The DGX should be used deliberately.

Good uses:

  • multi-horizon quantile neural nets
  • sequence models if temporal dependencies prove helpful
  • batched inference across many tickers

Bad early use:

  • using a GPU because it feels advanced
  • replacing simple methods before measuring them

The right rule is:

use the GPU when it buys better calibration, better performance, or better research throughput.


Why Not Start With CUDA / C++

For this project phase, Python is the right language.

Use:

  • pandas
  • numpy
  • scikit-learn
  • networkx or graph tooling if needed
  • PyTorch where deep models are justified

Avoid starting with CUDA/C++ because:

  • the main risk is not compute speed
  • the main risk is wrong problem framing
  • the main bottleneck is feature and target design
  • low-level optimization will slow learning when the research loop is still changing

That said, CUDA can be a very good second-stage learning project.

Good later CUDA experiments:

  • rolling-window feature kernels
  • pairwise correlation acceleration
  • Monte Carlo path simulation
  • large-batch inference kernels

That is a much better learning path than rewriting the first version in C++.


A Day-By-Day Build Strategy

Day 7

Freeze architecture, schemas, and container boundaries.

Day 8

Build the feature store and validate it by hand.

Day 9

Fit regime models and inspect historical transitions.

Day 10

Build cluster and market topology views.

Day 11

Detect outliers and create the review queue.

Day 12

Build baseline scenario models and quantile ranges.

Day 13

Add GPU-enabled scenario models only if baselines are stable.

Day 14

Build daily reporting and research output.

This order matters because it keeps the system explainable at every step.

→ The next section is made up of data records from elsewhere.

/-- Bit `n` of `c` where it lies inside the container, else 0. -/
def old (c : Container) (n : Nat) : Bool := decide (n < c.len) && c.bit n

/-- `k` is the number of doublings after which the capacity `cap` first holds `need` bits (40_bit_container.md R84). -/
abbrev Doublings (cap need k : Nat) : Prop := (∀ j < k, 2 ^ j * cap < need) ∧ need ≤ 2 ^ k * cap

/-- Growth by `k` doublings is allowed: none is needed, or the new capacity is within the limit. -/
abbrev MayGrow (s : State) (cap k : Nat) : Prop := k = 0 ∨ 2 ^ k * cap ≤ s.config.maxCapacityBits

/-- A write to scratch container `j`, which was `c`, that needs `need` bits and leaves the container with length `len` and those
bits: done in a container grown by doubling, or refused with `CONTAINER_CAPACITY` and nothing written. -/
def WritesScratch (s : State) (j : Nat) (c : Container) (need len : Nat) (bits : Nat → Bool) (o : Out) : Prop :=
  ∀ k, Doublings c.cap need k →
    (MayGrow s c.cap k → ∃ c', Holds c' len (2 ^ k * c.cap) bits ∧ o = wrote s j c') ∧
      (¬ MayGrow s c.cap k → o = raises s .containerCapacity)

/-- The words a container's whole 10-bit groups spell (44_elink.md R140). -/
def Splits (c : Container) (ws : List Word10) : Prop :=
  ws.length = c.len / 10 ∧ ∀ k < c.len / 10, ∀ j < 10, ((ws.getD k 0).getLsbD j) = c.bit (10 * k + j)

/-- The 10-bit words of a list of clusters: count, timestamp, samples (30_encoding.md R74). -/
def clusterWords (cs : List Cluster) : List Word10 :=
  cs.flatMap fun c => BitVec.ofNat 10 c.samples.length :: c.ts :: c.samples

/-- The words spell exactly these clusters, at most one word left over (44_elink.md R141). -/
def Spells (ws : List Word10) (cs : List Cluster) : Prop :=
  (∀ c ∈ cs, c.samples.length < 1024) ∧ ∃ rest, ws = clusterWords cs ++ rest ∧ rest.length ≤ 1

/-- After some whole clusters the words hold a count that runs past their end (44_elink.md R141). -/
def Overruns (ws : List Word10) : Prop :=
  ∃ cs n ts rest, (∀ c ∈ cs, c.samples.length < 1024) ∧ ws = clusterWords cs ++ n :: ts :: rest ∧ rest.length < n.toNat

/-! ### Elinks -/

/-- The bank `b` once a bit `v` is stored in its container, grown by `k` doublings to hold it (44_elink.md R127). -/
def Fed (b : Elink) (v : Bool) (k : Nat) (b' : Elink) : Prop :=
  ∃ c, Holds c (b.bits.len + 1) (2 ^ k * b.bits.cap) (fun n => if n = b.bits.len then v else old b.bits n) ∧
    b' = { b with bits := c }

/-- `clear()`: length 0, all bits 0, the capacity kept (40_bit_container.md R90). -/
def emptied (c : Container) : Container := { len := 0, cap := c.cap, ones := [] }

/-- Elink `e` can take the next bit: the doublings its container needs are `k`, and they are allowed. -/
abbrev CanTake (s : State) (e : ElinkId) (k : Nat) : Prop :=
  Doublings (s.elink e).bits.cap ((s.elink e).bits.len + 1) k ∧ MayGrow s (s.elink e).bits.cap k

/-- Elink `e` can take two bits with neither growth nor a checkpoint. -/
abbrev HasRoom (s : State) (e : ElinkId) : Prop :=
  (s.elink e).bits.WF ∧ (s.elink e).bits.len + 2 < (s.elink e).checkpoint ∧ (s.elink e).bits.len + 2 ≤ (s.elink e).bits.cap

/-- Bank `b` with the pair `v0`, `v1` stored after its bits, `v0` first. -/
def FedPair (b : Elink) (v0 v1 : Bool) (b' : Elink) : Prop :=
  ∃ c, Holds c (b.bits.len + 2) b.bits.cap
      (fun n => if n = b.bits.len then v0 else if n = b.bits.len + 1 then v1 else old b.bits n) ∧
    b' = { b with bits := c }

/-- The elink state after `clear(); checkpoint <- 50` (44_elink.md R133 - R137), with the last header `h`. -/
def rearmed (b : Elink) (h : Sdh) : Elink := { b with bits := emptied b.bits, checkpoint := 50, sdh := h }

/-- `force_clear` (44_elink.md R142). -/
def forceCleared (b : Elink) : Elink := { b with nsync := 0, bits := emptied b.bits, checkpoint := 50, indata := false }

/-- Sync acquisition (44_elink.md R131). -/
def acquired (b : Elink) : Elink := { rearmed b syncPattern with nsync := 1 }

/-- The instructions that feed or clear the elink `e`. -/
def Feeds (e : ElinkId) (i : Instr) : Prop :=
  (∃ v, i = .elPush e v) ∨ (∃ v0 v1, i = .elAppend e v0 v1) ∨ i = .elForceclear e ∨ (∃ h, decode (.header e h) = .ok i) ∨
    i = .sdhSyncPatternHuntMatch e

/-! ### Frames and GBT words -/

/-- The bytes of the source not yet consumed (10_state.md R27). -/
def ahead (s : State) : List Byte := s.src.drop s.inPos

/-- `u32le` of a byte sequence (00_scope.md R15). -/
def le32 (bs : List Byte) (o : Nat) : Nat :=
  (bs.getD o 0).toNat + 2 ^ 8 * (bs.getD (o + 1) 0).toNat + 2 ^ 16 * (bs.getD (o + 2) 0).toNat +
    2 ^ 24 * (bs.getD (o + 3) 0).toNat

/-- The payload buffer `m` once the bytes `pb` are written from offset 0, every other byte as it was in `s`. -/
def Stored (s : State) (pb : List Byte) (m : Memory) : Prop :=
  m.wf ∧ ∀ a, m.read a = if a < pb.length then pb.getD a 0 else s.payload.read a

/-- The GBT word of the window at payload offset `o`: bytes 12..15, 8..11, 4, 5 of it (42_gbt_extractor.md R116). -/
def windowWord (s : State) (o : Nat) : List Byte :=
  [12, 13, 14, 15, 8, 9, 10, 11, 4, 5].map fun k => s.payload.read (o + k)

/-- The SOP marker stands in the payload (42_gbt_extractor.md R115): byte 40 is 01, bytes 28..39 and 41..43 are 00. -/
abbrev SopStands (s : State) : Prop :=
  44 ≤ s.size ∧ ∀ k < 16, s.payload.read (28 + k) = if k = 12 then 1 else 0

/-- The number of GBT words of an event of payload size `size` (42_gbt_extractor.md R118). -/
def windowCount (size : Nat) : Nat := (size - 76) / 16

/-- The 80-bit value of a GBT word, `Σ g[i] · 2^(8i)` (20_memory.md R53). -/
def wordValue (g : List Byte) : Nat := ∑ i ∈ Finset.range 10, (g.getD i 0).toNat * 2 ^ (8 * i)

/-- The elink `e` receives a pair from Dispatch: it is served and not masked (43_dispatch.md R123, R124). -/
abbrev Receives (s : State) (e : ElinkId) : Prop := e.val < 4 * s.config.nDispatchBytes ∧ s.mask.getLsbD e.val = false

/-- The pairs one GBT word sends, in ascending elink order: `(W[2e+1], W[2e])` to each elink that receives one
(43_dispatch.md R125, R126). -/
def wordAppends (s : State) (g : List Byte) : List Instr :=
  ((List.finRange 40).filter fun e => decide (Receives s e)).map fun e =>
    .elAppend e ((wordValue g).testBit (2 * e.val + 1)) ((wordValue g).testBit (2 * e.val))

/-- The packet an answer holds, if it holds one. -/
def packetsOf : Answer → List Packet
  | .returned _ (.packet (some p)) => [p]
  | _ => []

/-- Instructions executed one after another up to the first that faults, with the packets they returned. -/
def feed : List Instr → State → List Packet × State
  | [], s => ([], s)
  | i :: is, s =>
    match exec i s with
    | .next t => if t.fault = none then ((packetsOf t.result ++ (feed is t).1), (feed is t).2) else ([], t)
    | .fault _ => ([], s)
    | .refused _ => ([], s)

/-- `n` executions of one instruction. -/
def repeated (i : Instr) : Nat → State → Option State
  | 0, s => some s
  | n + 1, s =>
    match exec i s with
    | .next t => repeated i n t
    | .fault _ => none
    | .refused _ => none

/-! ### The command format (30_encoding.md R77 - R80) -/

/-- The kinds of operand field. -/
inductive Kind where
  | readHandle
  | writeHandle
  | integer
  | bit
  | uint (w : Nat)
  | bytes
  | string
  | elink
  deriving DecidableEq, Repr

/-- What a field must be to be of a kind, with `k` scratch containers (30_encoding.md R77, R78, R80). -/
def Kind.Admits (k : Nat) : Kind → Operand → Prop
  | .readHandle, .int n => (0 ≤ n ∧ n < 40) ∨ (64 ≤ n ∧ n < 64 + (k : Int) ∧ n < 256)
  | .writeHandle, .int n => 64 ≤ n ∧ n < 64 + (k : Int) ∧ n < 256
  | .integer, .int _ => True
  | .bit, .int n => n = 0 ∨ n = 1
  | .uint w, .int n => 0 ≤ n ∧ n < 2 ^ w
  | .bytes, .bytes _ => True
  | .string, .str _ => True
  | .elink, .int n => 0 ≤ n ∧ n < 40
  | _, _ => False

/-- The opcode map of 30_encoding.md R79: the operand kinds of each listed opcode. -/
def operandKinds (opcode : Nat) : Option (List Kind) :=
  match opcode with
  | 0x10 => some [.readHandle, .integer]
  | 0x11 => some [.writeHandle, .integer, .bit]
  | 0x12 => some [.writeHandle, .bit]
  | 0x13 => some [.writeHandle]
  | 0x14 => some [.writeHandle, .integer, .integer, .uint 8]
  | 0x15 => some [.writeHandle, .integer, .integer, .uint 16]
  | 0x16 => some [.writeHandle, .integer, .integer, .uint 32]
  | 0x17 => some [.writeHandle, .integer, .integer, .uint 64]
  | 0x18 => some [.readHandle, .integer, .integer]
  | 0x19 => some [.readHandle, .integer, .integer]
  | 0x1A => some [.readHandle, .integer, .integer]
  | 0x1B => some [.readHandle, .integer, .integer]
  | 0x1C => some [.writeHandle, .bytes]
  | 0x1D => some [.readHandle, .readHandle]
  | 0x1E => some [.writeHandle, .readHandle, .integer]
  | 0x1F => some [.writeHandle, .integer]
  | 0x20 => some [.readHandle, .readHandle]
  | 0x21 => some [.readHandle]
  | 0x22 => some [.readHandle]
  | 0x23 => some [.readHandle]
  | 0x24 => some [.readHandle]
  | 0x25 => some [.writeHandle, .string]
  | 0x26 => some [.writeHandle, .uint 8]
  | 0x27 => some [.writeHandle, .uint 16]
  | 0x28 => some [.writeHandle, .uint 32]
  | 0x29 => some [.writeHandle, .uint 64]
  | 0x30 => some []
  | 0x31 => some []
  | 0x40 => some [.bytes]
  | 0x41 => some []
  | 0x50 => some [.elink, .bit, .bit]
  | 0x51 => some [.elink, .bit]
  | 0x52 => some [.elink]
  | 0x53 => some [.elink]
  | 0x54 => some [.elink]
  | 0x60 => some []
  | 0x61 => some [.uint 40]
  | 0x62 => some []
  | 0x63 => some []
  | 0x7F => some [.bytes]
  | _ => none
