@[simp] theorem State.withSize_fault (s : State) (n : Nat) : (s.withSize n).fault = s.fault := rfl
@[simp] theorem State.withSize_halted (s : State) (n : Nat) : (s.withSize n).halted = s.halted := rfl
@[simp] theorem State.withSize_mask (s : State) (n : Nat) : (s.withSize n).mask = s.mask := rfl
@[simp] theorem State.withSize_src (s : State) (n : Nat) : (s.withSize n).src = s.src := rfl
@[simp] theorem State.withSize_inPos (s : State) (n : Nat) : (s.withSize n).inPos = s.inPos := rfl
@[simp] theorem State.withSize_rdPhase (s : State) (n : Nat) : (s.withSize n).rdPhase = s.rdPhase := rfl
@[simp] theorem State.withSize_rdEof (s : State) (n : Nat) : (s.withSize n).rdEof = s.rdEof := rfl
@[simp] theorem State.withSize_hdr (s : State) (n : Nat) : (s.withSize n).hdr = s.hdr := rfl
@[simp] theorem State.withSize_payload (s : State) (n : Nat) : (s.withSize n).payload = s.payload := rfl
@[simp] theorem State.withSize_size (s : State) (n : Nat) : (s.withSize n).size = n := rfl
@[simp] theorem State.withSize_gbtPos (s : State) (n : Nat) : (s.withSize n).gbtPos = s.gbtPos := rfl
@[simp] theorem State.withSize_eventsRead (s : State) (n : Nat) : (s.withSize n).eventsRead = s.eventsRead := rfl
@[simp] theorem State.withSize_gbtWords (s : State) (n : Nat) : (s.withSize n).gbtWords = s.gbtWords := rfl
@[simp] theorem State.withSize_elinks (s : State) (n : Nat) : (s.withSize n).elinks = s.elinks := rfl
@[simp] theorem State.withSize_scratch (s : State) (n : Nat) : (s.withSize n).scratch = s.scratch := rfl
@[simp] theorem State.withSize_out (s : State) (n : Nat) : (s.withSize n).out = s.out := rfl
@[simp] theorem State.withSize_config (s : State) (n : Nat) : (s.withSize n).config = s.config := rfl
@[simp] theorem State.withSize_pending (s : State) (n : Nat) : (s.withSize n).pending = s.pending := rfl
@[simp] theorem State.withSize_result (s : State) (n : Nat) : (s.withSize n).result = s.result := rfl
@[simp] theorem State.withSize_drained (s : State) (n : Nat) : (s.withSize n).drained = s.drained := rfl
@[simp] theorem State.withSize_elink (s : State) (n : Nat) (e' : ElinkId) : (s.withSize n).elink e' = s.elink e' := rfl

@[simp] theorem State.withGbtPos_fault (s : State) (n : Nat) : (s.withGbtPos n).fault = s.fault := rfl
@[simp] theorem State.withGbtPos_halted (s : State) (n : Nat) : (s.withGbtPos n).halted = s.halted := rfl
@[simp] theorem State.withGbtPos_mask (s : State) (n : Nat) : (s.withGbtPos n).mask = s.mask := rfl
@[simp] theorem State.withGbtPos_src (s : State) (n : Nat) : (s.withGbtPos n).src = s.src := rfl
@[simp] theorem State.withGbtPos_inPos (s : State) (n : Nat) : (s.withGbtPos n).inPos = s.inPos := rfl
@[simp] theorem State.withGbtPos_rdPhase (s : State) (n : Nat) : (s.withGbtPos n).rdPhase = s.rdPhase := rfl
@[simp] theorem State.withGbtPos_rdEof (s : State) (n : Nat) : (s.withGbtPos n).rdEof = s.rdEof := rfl
@[simp] theorem State.withGbtPos_hdr (s : State) (n : Nat) : (s.withGbtPos n).hdr = s.hdr := rfl
@[simp] theorem State.withGbtPos_payload (s : State) (n : Nat) : (s.withGbtPos n).payload = s.payload := rfl
@[simp] theorem State.withGbtPos_size (s : State) (n : Nat) : (s.withGbtPos n).size = s.size := rfl
@[simp] theorem State.withGbtPos_gbtPos (s : State) (n : Nat) : (s.withGbtPos n).gbtPos = n := rfl
@[simp] theorem State.withGbtPos_eventsRead (s : State) (n : Nat) : (s.withGbtPos n).eventsRead = s.eventsRead := rfl
@[simp] theorem State.withGbtPos_gbtWords (s : State) (n : Nat) : (s.withGbtPos n).gbtWords = s.gbtWords := rfl
@[simp] theorem State.withGbtPos_elinks (s : State) (n : Nat) : (s.withGbtPos n).elinks = s.elinks := rfl
@[simp] theorem State.withGbtPos_scratch (s : State) (n : Nat) : (s.withGbtPos n).scratch = s.scratch := rfl
@[simp] theorem State.withGbtPos_out (s : State) (n : Nat) : (s.withGbtPos n).out = s.out := rfl
@[simp] theorem State.withGbtPos_config (s : State) (n : Nat) : (s.withGbtPos n).config = s.config := rfl
@[simp] theorem State.withGbtPos_pending (s : State) (n : Nat) : (s.withGbtPos n).pending = s.pending := rfl
@[simp] theorem State.withGbtPos_result (s : State) (n : Nat) : (s.withGbtPos n).result = s.result := rfl
@[simp] theorem State.withGbtPos_drained (s : State) (n : Nat) : (s.withGbtPos n).drained = s.drained := rfl
@[simp] theorem State.withGbtPos_elink (s : State) (n : Nat) (e' : ElinkId) : (s.withGbtPos n).elink e' = s.elink e' := rfl

@[simp] theorem State.countEvent_fault (s : State) : s.countEvent.fault = s.fault := rfl
@[simp] theorem State.countEvent_halted (s : State) : s.countEvent.halted = s.halted := rfl
@[simp] theorem State.countEvent_mask (s : State) : s.countEvent.mask = s.mask := rfl
@[simp] theorem State.countEvent_src (s : State) : s.countEvent.src = s.src := rfl
@[simp] theorem State.countEvent_inPos (s : State) : s.countEvent.inPos = s.inPos := rfl
@[simp] theorem State.countEvent_rdPhase (s : State) : s.countEvent.rdPhase = s.rdPhase := rfl
@[simp] theorem State.countEvent_rdEof (s : State) : s.countEvent.rdEof = s.rdEof := rfl
@[simp] theorem State.countEvent_hdr (s : State) : s.countEvent.hdr = s.hdr := rfl
@[simp] theorem State.countEvent_payload (s : State) : s.countEvent.payload = s.payload := rfl
@[simp] theorem State.countEvent_size (s : State) : s.countEvent.size = s.size := rfl
@[simp] theorem State.countEvent_gbtPos (s : State) : s.countEvent.gbtPos = s.gbtPos := rfl
@[simp] theorem State.countEvent_eventsRead (s : State) : s.countEvent.eventsRead = s.eventsRead + 1 := rfl
@[simp] theorem State.countEvent_gbtWords (s : State) : s.countEvent.gbtWords = s.gbtWords := rfl
@[simp] theorem State.countEvent_elinks (s : State) : s.countEvent.elinks = s.elinks := rfl
@[simp] theorem State.countEvent_scratch (s : State) : s.countEvent.scratch = s.scratch := rfl
@[simp] theorem State.countEvent_out (s : State) : s.countEvent.out = s.out := rfl
@[simp] theorem State.countEvent_config (s : State) : s.countEvent.config = s.config := rfl
@[simp] theorem State.countEvent_pending (s : State) : s.countEvent.pending = s.pending := rfl
@[simp] theorem State.countEvent_result (s : State) : s.countEvent.result = s.result := rfl
@[simp] theorem State.countEvent_drained (s : State) : s.countEvent.drained = s.drained := rfl
@[simp] theorem State.countEvent_elink (s : State) (e' : ElinkId) : s.countEvent.elink e' = s.elink e' := rfl

@[simp] theorem State.countGbt_fault (s : State) : s.countGbt.fault = s.fault := rfl
@[simp] theorem State.countGbt_halted (s : State) : s.countGbt.halted = s.halted := rfl
@[simp] theorem State.countGbt_mask (s : State) : s.countGbt.mask = s.mask := rfl
@[simp] theorem State.countGbt_src (s : State) : s.countGbt.src = s.src := rfl
@[simp] theorem State.countGbt_inPos (s : State) : s.countGbt.inPos = s.inPos := rfl
@[simp] theorem State.countGbt_rdPhase (s : State) : s.countGbt.rdPhase = s.rdPhase := rfl
@[simp] theorem State.countGbt_rdEof (s : State) : s.countGbt.rdEof = s.rdEof := rfl
@[simp] theorem State.countGbt_hdr (s : State) : s.countGbt.hdr = s.hdr := rfl
@[simp] theorem State.countGbt_payload (s : State) : s.countGbt.payload = s.payload := rfl
@[simp] theorem State.countGbt_size (s : State) : s.countGbt.size = s.size := rfl
@[simp] theorem State.countGbt_gbtPos (s : State) : s.countGbt.gbtPos = s.gbtPos := rfl
@[simp] theorem State.countGbt_eventsRead (s : State) : s.countGbt.eventsRead = s.eventsRead := rfl
@[simp] theorem State.countGbt_gbtWords (s : State) : s.countGbt.gbtWords = s.gbtWords + 1 := rfl
@[simp] theorem State.countGbt_elinks (s : State) : s.countGbt.elinks = s.elinks := rfl
@[simp] theorem State.countGbt_scratch (s : State) : s.countGbt.scratch = s.scratch := rfl
@[simp] theorem State.countGbt_out (s : State) : s.countGbt.out = s.out := rfl
@[simp] theorem State.countGbt_config (s : State) : s.countGbt.config = s.config := rfl
@[simp] theorem State.countGbt_pending (s : State) : s.countGbt.pending = s.pending := rfl
@[simp] theorem State.countGbt_result (s : State) : s.countGbt.result = s.result := rfl
@[simp] theorem State.countGbt_drained (s : State) : s.countGbt.drained = s.drained := rfl
@[simp] theorem State.countGbt_elink (s : State) (e' : ElinkId) : s.countGbt.elink e' = s.elink e' := rfl

@[simp] theorem State.withElink_fault (s : State) (e : ElinkId) (b : Elink) : (s.withElink e b).fault = s.fault := rfl
@[simp] theorem State.withElink_halted (s : State) (e : ElinkId) (b : Elink) : (s.withElink e b).halted = s.halted := rfl
@[simp] theorem State.withElink_mask (s : State) (e : ElinkId) (b : Elink) : (s.withElink e b).mask = s.mask := rfl
@[simp] theorem State.withElink_src (s : State) (e : ElinkId) (b : Elink) : (s.withElink e b).src = s.src := rfl
@[simp] theorem State.withElink_inPos (s : State) (e : ElinkId) (b : Elink) : (s.withElink e b).inPos = s.inPos := rfl
@[simp] theorem State.withElink_rdPhase (s : State) (e : ElinkId) (b : Elink) : (s.withElink e b).rdPhase = s.rdPhase := rfl
@[simp] theorem State.withElink_rdEof (s : State) (e : ElinkId) (b : Elink) : (s.withElink e b).rdEof = s.rdEof := rfl
@[simp] theorem State.withElink_hdr (s : State) (e : ElinkId) (b : Elink) : (s.withElink e b).hdr = s.hdr := rfl
@[simp] theorem State.withElink_payload (s : State) (e : ElinkId) (b : Elink) : (s.withElink e b).payload = s.payload := rfl
@[simp] theorem State.withElink_size (s : State) (e : ElinkId) (b : Elink) : (s.withElink e b).size = s.size := rfl
@[simp] theorem State.withElink_gbtPos (s : State) (e : ElinkId) (b : Elink) : (s.withElink e b).gbtPos = s.gbtPos := rfl
@[simp] theorem State.withElink_eventsRead (s : State) (e : ElinkId) (b : Elink) : (s.withElink e b).eventsRead = s.eventsRead := rfl
@[simp] theorem State.withElink_gbtWords (s : State) (e : ElinkId) (b : Elink) : (s.withElink e b).gbtWords = s.gbtWords := rfl
@[simp] theorem State.withElink_elinks (s : State) (e : ElinkId) (b : Elink) : (s.withElink e b).elinks = s.elinks.set e.val b := rfl
@[simp] theorem State.withElink_scratch (s : State) (e : ElinkId) (b : Elink) : (s.withElink e b).scratch = s.scratch := rfl
@[simp] theorem State.withElink_out (s : State) (e : ElinkId) (b : Elink) : (s.withElink e b).out = s.out := rfl
@[simp] theorem State.withElink_config (s : State) (e : ElinkId) (b : Elink) : (s.withElink e b).config = s.config := rfl
@[simp] theorem State.withElink_pending (s : State) (e : ElinkId) (b : Elink) : (s.withElink e b).pending = s.pending := rfl
@[simp] theorem State.withElink_result (s : State) (e : ElinkId) (b : Elink) : (s.withElink e b).result = s.result := rfl
@[simp] theorem State.withElink_drained (s : State) (e : ElinkId) (b : Elink) : (s.withElink e b).drained = s.drained := rfl

@[simp] theorem State.withScratch_fault (s : State) (k : Nat) (c : Container) : (s.withScratch k c).fault = s.fault := rfl
@[simp] theorem State.withScratch_halted (s : State) (k : Nat) (c : Container) : (s.withScratch k c).halted = s.halted := rfl
@[simp] theorem State.withScratch_mask (s : State) (k : Nat) (c : Container) : (s.withScratch k c).mask = s.mask := rfl
@[simp] theorem State.withScratch_src (s : State) (k : Nat) (c : Container) : (s.withScratch k c).src = s.src := rfl
@[simp] theorem State.withScratch_inPos (s : State) (k : Nat) (c : Container) : (s.withScratch k c).inPos = s.inPos := rfl
@[simp] theorem State.withScratch_rdPhase (s : State) (k : Nat) (c : Container) : (s.withScratch k c).rdPhase = s.rdPhase := rfl
@[simp] theorem State.withScratch_rdEof (s : State) (k : Nat) (c : Container) : (s.withScratch k c).rdEof = s.rdEof := rfl
@[simp] theorem State.withScratch_hdr (s : State) (k : Nat) (c : Container) : (s.withScratch k c).hdr = s.hdr := rfl
@[simp] theorem State.withScratch_payload (s : State) (k : Nat) (c : Container) : (s.withScratch k c).payload = s.payload := rfl
@[simp] theorem State.withScratch_size (s : State) (k : Nat) (c : Container) : (s.withScratch k c).size = s.size := rfl
@[simp] theorem State.withScratch_gbtPos (s : State) (k : Nat) (c : Container) : (s.withScratch k c).gbtPos = s.gbtPos := rfl
@[simp] theorem State.withScratch_eventsRead (s : State) (k : Nat) (c : Container) : (s.withScratch k c).eventsRead = s.eventsRead := rfl
@[simp] theorem State.withScratch_gbtWords (s : State) (k : Nat) (c : Container) : (s.withScratch k c).gbtWords = s.gbtWords := rfl
@[simp] theorem State.withScratch_elinks (s : State) (k : Nat) (c : Container) : (s.withScratch k c).elinks = s.elinks := rfl
@[simp] theorem State.withScratch_scratch (s : State) (k : Nat) (c : Container) : (s.withScratch k c).scratch = s.scratch.set k c := rfl
@[simp] theorem State.withScratch_out (s : State) (k : Nat) (c : Container) : (s.withScratch k c).out = s.out := rfl
@[simp] theorem State.withScratch_config (s : State) (k : Nat) (c : Container) : (s.withScratch k c).config = s.config := rfl
@[simp] theorem State.withScratch_pending (s : State) (k : Nat) (c : Container) : (s.withScratch k c).pending = s.pending := rfl
@[simp] theorem State.withScratch_result (s : State) (k : Nat) (c : Container) : (s.withScratch k c).result = s.result := rfl
@[simp] theorem State.withScratch_drained (s : State) (k : Nat) (c : Container) : (s.withScratch k c).drained = s.drained := rfl
@[simp] theorem State.withScratch_elink (s : State) (k : Nat) (c : Container) (e' : ElinkId) : (s.withScratch k c).elink e' = s.elink e' := rfl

Dockerized Pipeline Design

This project should remain one-job-per-container.

CPU Containers

  • feature generation
  • regime detection
  • clustering
  • outlier detection
  • report generation

These are parallelizable and should scale across CPU threads.

GPU Containers

  • scenario model training
  • batched scenario inference

These should be isolated so the NVIDIA runtime is only used where it adds value.

Shared Storage

Use:

  • PostgreSQL for structured outputs
  • named volume for model artifacts
  • optional report artifact volume for markdown/PDF outputs

This keeps the pipeline reproducible and portable.


What Success Looks Like

The project is succeeding when you can open a daily report and quickly see:

  • the current regime at multiple horizons
  • whether the market is broadening or narrowing
  • which clusters are strongest
  • which names are unusual
  • what the scenario bands say for those names
  • which outliers should be checked against news

At that point, the system is doing what it should:

  • it is not pretending to know the future exactly
  • it is narrowing attention intelligently
  • it is teaching you how the market is structured
  • it is teaching you how the models behave

That is the right foundation.


Final Recommendation

Build this as a market intelligence system first and a forecasting system second.

That order will make the project:

  • more robust
  • easier to debug
  • more educational
  • more useful in practice

The most important discipline is this:

do not let the desire for a sophisticated model outrun the quality of the problem definition.

If the system can reliably identify regime changes, cluster structure, outliers, and scenario ranges, then later additions like news scoring, LLM summaries, or deeper GPU models will have a much stronger foundation.